In the Bush administration’s “War on Terror,” the gulf between rhetoric and reality was always pronounced, and never more so than when Vice President Dick Cheney spokealt out. Cheney’s lies and distortions were on open display in the last month before his departure from the White House, as he sought to leave his legacy of fear burnished on the nation’s consciousness, and in a final fling he told Rush Limbaugh, in no uncertain terms, that when it came to Guantánamo, “now what’s left, that is the hardcore.”
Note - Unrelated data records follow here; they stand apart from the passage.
/-- `8xy4` (R146): the sum modulo 256, and the carry in `VF` unless `VF` is the destination, which the result then
overwrites (statement order, the spec's decision D4, notes/assumptions/8.md). -/
def Obligations.AddSetsTheCarry : Prop :=
  ∀ (s : State) (x y : Reg),
    ∃ t, exec (.addReg x y) s = .next t ∧ t.pc = s.pc + 2 ∧
      (t.reg x).toNat = ((s.reg x).toNat + (s.reg y).toNat) % 256 ∧
      (x ≠ VF → (t.reg VF).toNat = if 255 < (s.reg x).toNat + (s.reg y).toNat then 1 else 0)

/-- `8xy5`, `8xy7` (R147, R149): away from `VF` the difference modulo 256 and the no-borrow flag; where `VF` is an
operand the difference is taken with the flag `f` in its place, and where it is the destination the result overwrites
the flag (statement order, the spec's decision D4, notes/assumptions/8.md). -/
def Obligations.SubtractSetsNoBorrow : Prop :=
  ∀ (s : State) (x y : Reg),
    (∃ t f, exec (.subReg x y) s = .next t ∧ t.pc = s.pc + 2 ∧
      f = (if (s.reg y).toNat ≤ (s.reg x).toNat then 1 else 0) ∧
      (x ≠ VF → (t.reg VF).toNat = f) ∧
      ((t.reg x).toNat : Int) =
        ((if x = VF then (f : Int) else (s.reg x).toNat) - (if y = VF then (f : Int) else (s.reg y).toNat)) % 256) ∧
    (∃ t f, exec (.subnReg x y) s = .next t ∧ t.pc = s.pc + 2 ∧
      f = (if (s.reg x).toNat ≤ (s.reg y).toNat then 1 else 0) ∧
      (x ≠ VF → (t.reg VF).toNat = f) ∧
      ((t.reg x).toNat : Int) =
        ((if y = VF then (f : Int) else (s.reg y).toNat) - (if x = VF then (f : Int) else (s.reg x).toNat)) % 256)

/-- `8xy6`, `8xyE` (R148, R150): a shift by one of `V[x]`, the bit shifted out in `VF`, whatever `y`; with `x = 15` the
shift is done on the flag (statement order, the spec's decision D4, notes/assumptions/8.md). -/
def Obligations.ShiftPutsTheLostBitInVF : Prop :=
  ∀ (s : State) (x y : Reg),
    (∃ t, exec (.shr x y) s = .next t ∧ t.pc = s.pc + 2 ∧
      (x ≠ VF → (t.reg x).toNat = (s.reg x).toNat / 2 ∧ (t.reg VF).toNat = (s.reg x).toNat % 2) ∧
      (x = VF → t.reg VF = 0)) ∧
    (∃ t, exec (.shl x y) s = .next t ∧ t.pc = s.pc + 2 ∧
      (x ≠ VF → (t.reg x).toNat = (s.reg x).toNat * 2 % 256 ∧ (t.reg VF).toNat = (s.reg x).toNat / 128) ∧
      (x = VF → (t.reg VF).toNat = if 128 ≤ (s.reg VF).toNat then 2 else 0))

/-- R151: `Cxkk` puts the draw, masked with `kk`, in `V[x]`, for every draw; every value below the mask is possible. -/
def Obligations.RandomDrawIsMasked : Prop :=
  ∀ (s : State) (x : Reg) (kk : Byte),
    decodeWord (wordXKK 0xC x kk) = .ok (.rnd x kk) ∧
    (∃ t, exec (.rnd x kk) s = .next t ∧ t.reg x = (s.RND &&& kk) ∧ t.reg x &&& ~~~kk = 0 ∧ t.pc = s.pc + 2 ∧
      (x ≠ VF → t.reg VF = s.reg VF)) ∧
    (∀ r : Byte, r &&& ~~~kk = 0 → ∃ draw t, exec (.rnd x kk) { s with RND := draw } = .next t ∧ t.reg x = r)

/-! ### Index register and memory (43_index_memory.md) -/

/-- R170, R171, R172: the three writes of `I`; `VF` is not written, even when the sum of `Fx1E` passes 4095. -/
def Obligations.IndexRegisterIsWritten : Prop :=
  (∀ (s : State) (nnn : Addr12),
    decodeWord (wordNNN 0xA nnn) = .ok (.ldI nnn) ∧
    ∃ t, exec (.ldI nnn) s = .next t ∧ t.I.toNat = nnn.toNat ∧ t.pc = s.pc + 2 ∧ t.V = s.V) ∧
  (∀ (s : State) (x : Reg),
    decodeWord (wordXKK 0xF x 0x1E) = .ok (.addI x) ∧ decodeWord (wordXKK 0xF x 0x29) = .ok (.ldF x) ∧
    (∃ t, exec (.addI x) s = .next t ∧ t.I.toNat = (s.I.toNat + (s.reg x).toNat) % 4096 ∧ t.pc = s.pc + 2 ∧
      t.V = s.V) ∧
    (∃ t, exec (.ldF x) s = .next t ∧ t.I.toNat = (s.reg x).toNat * 5 ∧ t.pc = s.pc + 2 ∧ t.V = s.V ∧
      t.MEM = s.MEM))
Cheney’s statement came just days after Judge Richard Leon, an appointee of George W. Bush, had ruled in the habeas corpus review of one of the supposed “hardcore” prisoners  — a Chadian national called Mohammed El-Gharani, who was just 14 years old when he was seized in a random raid on a mosque in Karachi, Pakistan, and was later sold to US forces — that the government had failed to establish a case against El-Gharani, and ordered his release “forthwith.”
 
Leon ruled that what purported to be evidence had been supplied by two of El-Gharani’s fellow prisoners whose reliability had been called into doubt by government officials, and when it came to a key allegation, which, in Cheney’s version of reality, ought to have bolstered his claims — an allegation that El-Gharani had been part of an al-Qaeda cell in London in 1998 — Leon was particularly dismissive. “Putting aside the obvious and unanswered questions as to how a Saudi minor from a very poor family could have even become a member of a London-based cell,” he wrote, “the Government simply advances no corroborating evidence for these statements it believes to be reliable from a fellow detainee, the basis of whose knowledge is – at best – unknown.”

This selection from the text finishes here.